Each year the Computing Research Association recognizes a small number of undergraduate students in their Outstanding Undergraduate Researcher Award competition – students who, as undergraduates, have conducted cutting-edge research working alongside faculty members, postdocs, and graduate students. CRA honors a Winner, a Runner-up, a small number of Finalists, and a larger (but still highly selective) number of Honorable Mentions, among both male and female students.
Three UW CSE students have been recognized in the 2015 competition: Saloni Parikh, KimYen Truong, and Brett Boston.
Saloni was named a Finalist among women. Saloni is working with Gaetano Borriello, Richard Anderson, and Global Health faculty member Carey Farquhar to create a system for the longitudinal tracking of HIV discordant couples (where one is HIV positive and one negative) in Western Kenya over several years to determine which health intervention were most effective in saving the other partner from HIV infection.
KimYen was named an Honorable Mention among women. KimYen is working with Maya Cakmak to develop a low-cost robotic tutor for teaching language. It has been consistently demonstrated that an embodied robotic agent is significantly more effective in teaching than a virtual or disembodied agent delivering the same content. The specific idea of using robots to teach language came from the founders of a non-profit foundation that builds schools in Africa, where they have difficulty finding qualified English teachers or recruiting foreign teachers.

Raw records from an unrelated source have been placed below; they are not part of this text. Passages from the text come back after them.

-- ==== Sys2Proof/Laws/Access.lean ====
section
/-!
SUPPORT. What the shared operations of memory accesses can do: checks of local memories, loads and stores of the own window, the store
buffer, homes, and accesses performed in the step of their instruction.
-/

namespace Sys2Proof.Machine

/-! Local memories -/

theorem State.localGet_eq (s : State) (key n : Nat) : s.localGet key n = bytesAt s.mem key n := natOf_memGets s.mem key n

/-- A store of a local memory changes exactly its bytes. -/
theorem memByte_localPut (s : State) (key n v a : Nat) (h : Memory.wf s.mem = true) :
    memByte (s.localPut key n v).mem a = if key ≤ a ∧ a < key + n then BitVec.ofNat 8 (v / 256 ^ (a - key)) else memByte s.mem a := by
  rw [State.localPut_mem]
  split
  · rename_i hin
    have hl : a - key < (bytesOf v n).length := by rw [bytesOf_length]; omega
    have := memByte_memPuts_in s.mem key (a - key) (bytesOf v n) h hl
    rw [show key + (a - key) = a by omega] at this
    rw [this, bytesOf_get]
  · rename_i hout
    exact memByte_memPuts_out _ _ _ _ (by rw [bytesOf_length]; omega)

/-! Granules -/

theorem hitsGranule_iff (l : List Nat) (key n : Nat) : hitsGranule l key n = false ↔ clearOf l key n := by
  simp only [hitsGranule, clearOf, List.any_eq_false, Bool.and_eq_true, decide_eq_true_eq, not_and]
  constructor
  · intro h g hg
    have := h g hg
    omega
  · intro h g hg
    have := h g hg
    omega

/-- How many granules an access meets. -/
theorem granuleHits_zero (l : List Nat) (key n : Nat) : granuleHits l key n = 0 ↔ clearOf l key n := by
  unfold granuleHits
  rw [List.length_eq_zero_iff, List.filter_eq_nil_iff, ← hitsGranule_iff]
  simp only [hitsGranule, List.any_eq_false]

/-- An aligned access of fewer than 8 bytes that meets an error meets it in its one granule. -/
theorem contains_of_hit {l : List Nat} {key z : Nat} (hz : z = 1 ∨ z = 2 ∨ z = 4) (ha : key % z = 0) (he : ¬clearOf l key z) :
    l.contains (key / 8) = true := by
  have hd : (key + z - 1) / 8 = key / 8 := by rcases hz with rfl | rfl | rfl <;> omega
  unfold clearOf at he
  simp only [not_forall, not_or, not_lt] at he
  obtain ⟨g, hg, h1, h2⟩ := he
  rw [List.contains_iff_mem, show key / 8 = g by omega]
  exact hg

theorem mem_dropGranules (l : List Nat) (key n g : Nat) :
    g ∈ dropGranules l key n ↔ g ∈ l ∧ (g < key / 8 ∨ (key + n - 1) / 8 < g) := by
  simp only [dropGranules, List.mem_filter, Bool.not_eq_true', Bool.and_eq_false_imp, decide_eq_true_eq, decide_eq_false_iff_not]
  constructor
  · rintro ⟨h, k⟩
    exact ⟨h, by omega⟩
  · rintro ⟨h, k⟩
    exact ⟨h, by omega⟩

theorem clearOf_drop (l : List Nat) (key n : Nat) : clearOf (dropGranules l key n) key n := fun _ h => ((mem_dropGranules _ _ _ _).1 h).2

theorem dropGranules_clear (l : List Nat) (key n : Nat) (h : clearOf l key n) : dropGranules l key n = l := by
  simp only [dropGranules, List.filter_eq_self, Bool.not_eq_true', Bool.and_eq_false_imp, decide_eq_true_eq, decide_eq_false_iff_not]
  intro g hg
  have := h g hg
  omega

/-- Correcting changes the list of correctable errors and the counters only. -/
theorem State.correct_eq (s : State) (cl key n : Nat) :
    s.correct cl key n = { s with evc := (s.correct cl key n).evc, eccC := (s.correct cl key n).eccC } := by
  unfold State.correct
  split
  · rw [State.countN_eq]
  · rfl

theorem State.correct_eccC (s : State) (cl key n : Nat) : clearOf (s.correct cl key n).eccC key n := by
  unfold State.correct
  split
  · rw [State.countN_eq]
    exact clearOf_drop _ _ _
  · rename_i h
    exact (hitsGranule_iff _ _ _).1 (by simpa using h)

theorem State.correct_clear (s : State) (cl key n : Nat) (h : clearOf s.eccC key n) : s.correct cl key n = s := by
  unfold State.correct
  rw [(hitsGranule_iff _ _ _).2 h]
  rfl

@[simp] theorem State.correct_cur (s : State) (cl key n : Nat) : (s.correct cl key n).cur = s.cur := by rw [State.correct_eq]

@[simp] theorem State.ctx_correct (s : State) (cl key n : Nat) (c : Ctx) : (s.correct cl key n).ctx c = s.ctx c := by
  rw [State.correct_eq]
  exact State.ctx_congr rfl rfl c

@[simp] theorem State.cx_correct (s : State) (cl key n : Nat) : (s.correct cl key n).cx = s.cx := by
  unfold State.cx
  rw [State.ctx_correct, State.correct_cur]

theorem State.freshEcc_eq (s : State) (key n : Nat) :
    s.freshEcc key n = { s with eccU := (s.freshEcc key n).eccU, eccC := (s.freshEcc key n).eccC } := by
  unfold State.freshEcc
  split <;> rfl

/-- The bytes of a granule that a store of whole bytes writes. -/
theorem granuleBytes_all (key len g : Nat) (h : len ≤ 32) :
    granuleBytes allBytes key len g = ((Finset.range len).filter fun i => (key + i) / 8 = g).card := by
  unfold granuleBytes
  rw [← List.toFinset_card_of_nodup (List.nodup_range.filter _)]
  congr 1
  ext i
  simp only [List.mem_toFinset, List.mem_filter, List.mem_range, Finset.mem_filter, Finset.mem_range, Bool.and_eq_true, beq_iff_eq]
  constructor
  · rintro ⟨h1, h2, -⟩
    exact ⟨h1, h2⟩
  · rintro ⟨h1, h2⟩
    exact ⟨h1, h2, by simp only [allBytes, BitVec.getLsbD_allOnes, decide_eq_true_eq]; omega⟩

/-- A store of fewer than 8 bytes merges with its granule (R93). -/
theorem mergedGranules_part (key z : Nat) (hz : z = 1 ∨ z = 2 ∨ z = 4) (ha : key % z = 0) : mergedGranules allBytes key z = [key / 8] := by
  have hd : (key + z - 1) / 8 = key / 8 := by rcases hz with rfl | rfl | rfl <;> omega
  have hg : granuleBytes allBytes key z (key / 8) = z := by
    rw [granuleBytes_all _ _ _ (by rcases hz with rfl | rfl | rfl <;> omega), Finset.filter_true_of_mem, Finset.card_range]
    intro i hi
    rw [Finset.mem_range] at hi
    rcases hz with rfl | rfl | rfl <;> omega
  unfold mergedGranules granulesOf
  rw [hd, Nat.sub_self, Nat.zero_add, List.range_one, List.map_singleton, Nat.add_zero, List.filter_singleton, hg]
  rw [decide_eq_true (by omega : 0 < z), decide_eq_true (by omega : z < 8)]
  rfl

/-- A store of whole granules merges with none. -/
theorem mergedGranules_whole (key z : Nat) (hz : z = 8 ∨ z = 32) (ha : key % 8 = 0) : mergedGranules allBytes key z = [] := by
  unfold mergedGranules
  rw [List.filter_eq_nil_iff]
  intro g hg
  unfold granulesOf at hg
  rw [List.mem_map] at hg
  obtain ⟨i, hi, rfl⟩ := hg
  rw [List.mem_range] at hi
  have hc : granuleBytes allBytes key z (key / 8 + i) = 8 := by
    rw [granuleBytes_all _ _ _ (by rcases hz with rfl | rfl <;> omega)]
    have : (Finset.range z).filter (fun j => (key + j) / 8 = key / 8 + i) = Finset.Ico (8 * i) (8 * i + 8) := by
      ext j
      simp only [Finset.mem_filter, Finset.mem_range, Finset.mem_Ico]
      rcases hz with rfl | rfl <;> omega
    rw [this, Nat.card_Ico]
    omega
  rw [hc]
  simp

theorem State.merged_clear (s : State) (key z : Nat) (hz : z = 1 ∨ z = 2 ∨ z = 4 ∨ z = 8 ∨ z = 32) (ha : key % z = 0)
    (he : z < 8 → clearOf s.eccU key z) : ∀ g ∈ mergedGranules allBytes key z, s.eccU.contains g = false := by
  by_cases h8 : z < 8
  · rw [mergedGranules_part key z (by omega) ha]
    have := he h8
    intro g hg
    rw [List.mem_singleton] at hg
    subst hg
    simp only [List.contains_eq_mem, decide_eq_false_iff_not]
    intro hm
    have := this _ hm
    omega
  · rw [mergedGranules_whole key z (by omega) (by rcases hz with rfl | rfl | rfl | rfl | rfl <;> omega)]
    intro g hg
    cases hg

/-- A store of whole granules, or of granules without an error, merges with none in error. -/
theorem State.badMerges_clear (s : State) (key z : Nat) (hz : z = 1 ∨ z = 2 ∨ z = 4 ∨ z = 8 ∨ z = 32) (ha : key % z = 0)
    (he : z < 8 → clearOf s.eccU key z) : s.badMerges key z allBytes = 0 := by
  unfold State.badMerges
  rw [List.length_eq_zero_iff, List.filter_eq_nil_iff]
  intro g hg
  rw [State.merged_clear s key z hz ha he g hg]
  exact Bool.false_ne_true

/-- A store of fewer than 8 bytes into a granule in error merges with it. -/
theorem State.badMerges_one (s : State) (key z : Nat) (hz : z = 1 ∨ z = 2 ∨ z = 4) (ha : key % z = 0) (he : ¬clearOf s.eccU key z) :
    s.badMerges key z allBytes = 1 := by
  unfold State.badMerges
  rw [mergedGranules_part key z hz ha, List.filter_singleton, (contains_of_hit hz ha he)]
  rfl

/-- Correcting granules changes the list of correctable errors and the counters only. -/
theorem State.correctAll_eq (s : State) (cl : Nat) (l : List Nat) :
    s.correctAll cl l = { s with evc := (s.correctAll cl l).evc, eccC := (s.correctAll cl l).eccC } := by
  have h : ∃ e c, s.correctAll cl l = { s with evc := e, eccC := c } := by
    induction l generalizing s with
    | nil => exact ⟨_, _, rfl⟩
    | cons g r ih =>
      rw [State.correctAll]
      obtain ⟨e, c, h⟩ := ih (s.correct cl (8 * g) 8)
      rw [h, State.correct_eq]
      exact ⟨_, _, rfl⟩
  obtain ⟨e, c, h⟩ := h
  rw [h]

Brett was named the Runner-up among men. Brett is working with Dan Grossman, Luis Ceze, and senior graduate student Adrian Sampson on the area of approximate computing – the controversial (blasphemous?) idea of letting some computations be (occasionally) incorrect in order to improve performance or energy.
Congratulations to Saloni, KimYen, Brett, and all of UW CSE’s amazing students!
(Last we checked, over the past decade more students from UW CSE had been recognized in CRA’s Outstanding Undergraduate Researcher Award competition that from any other university. Go team!)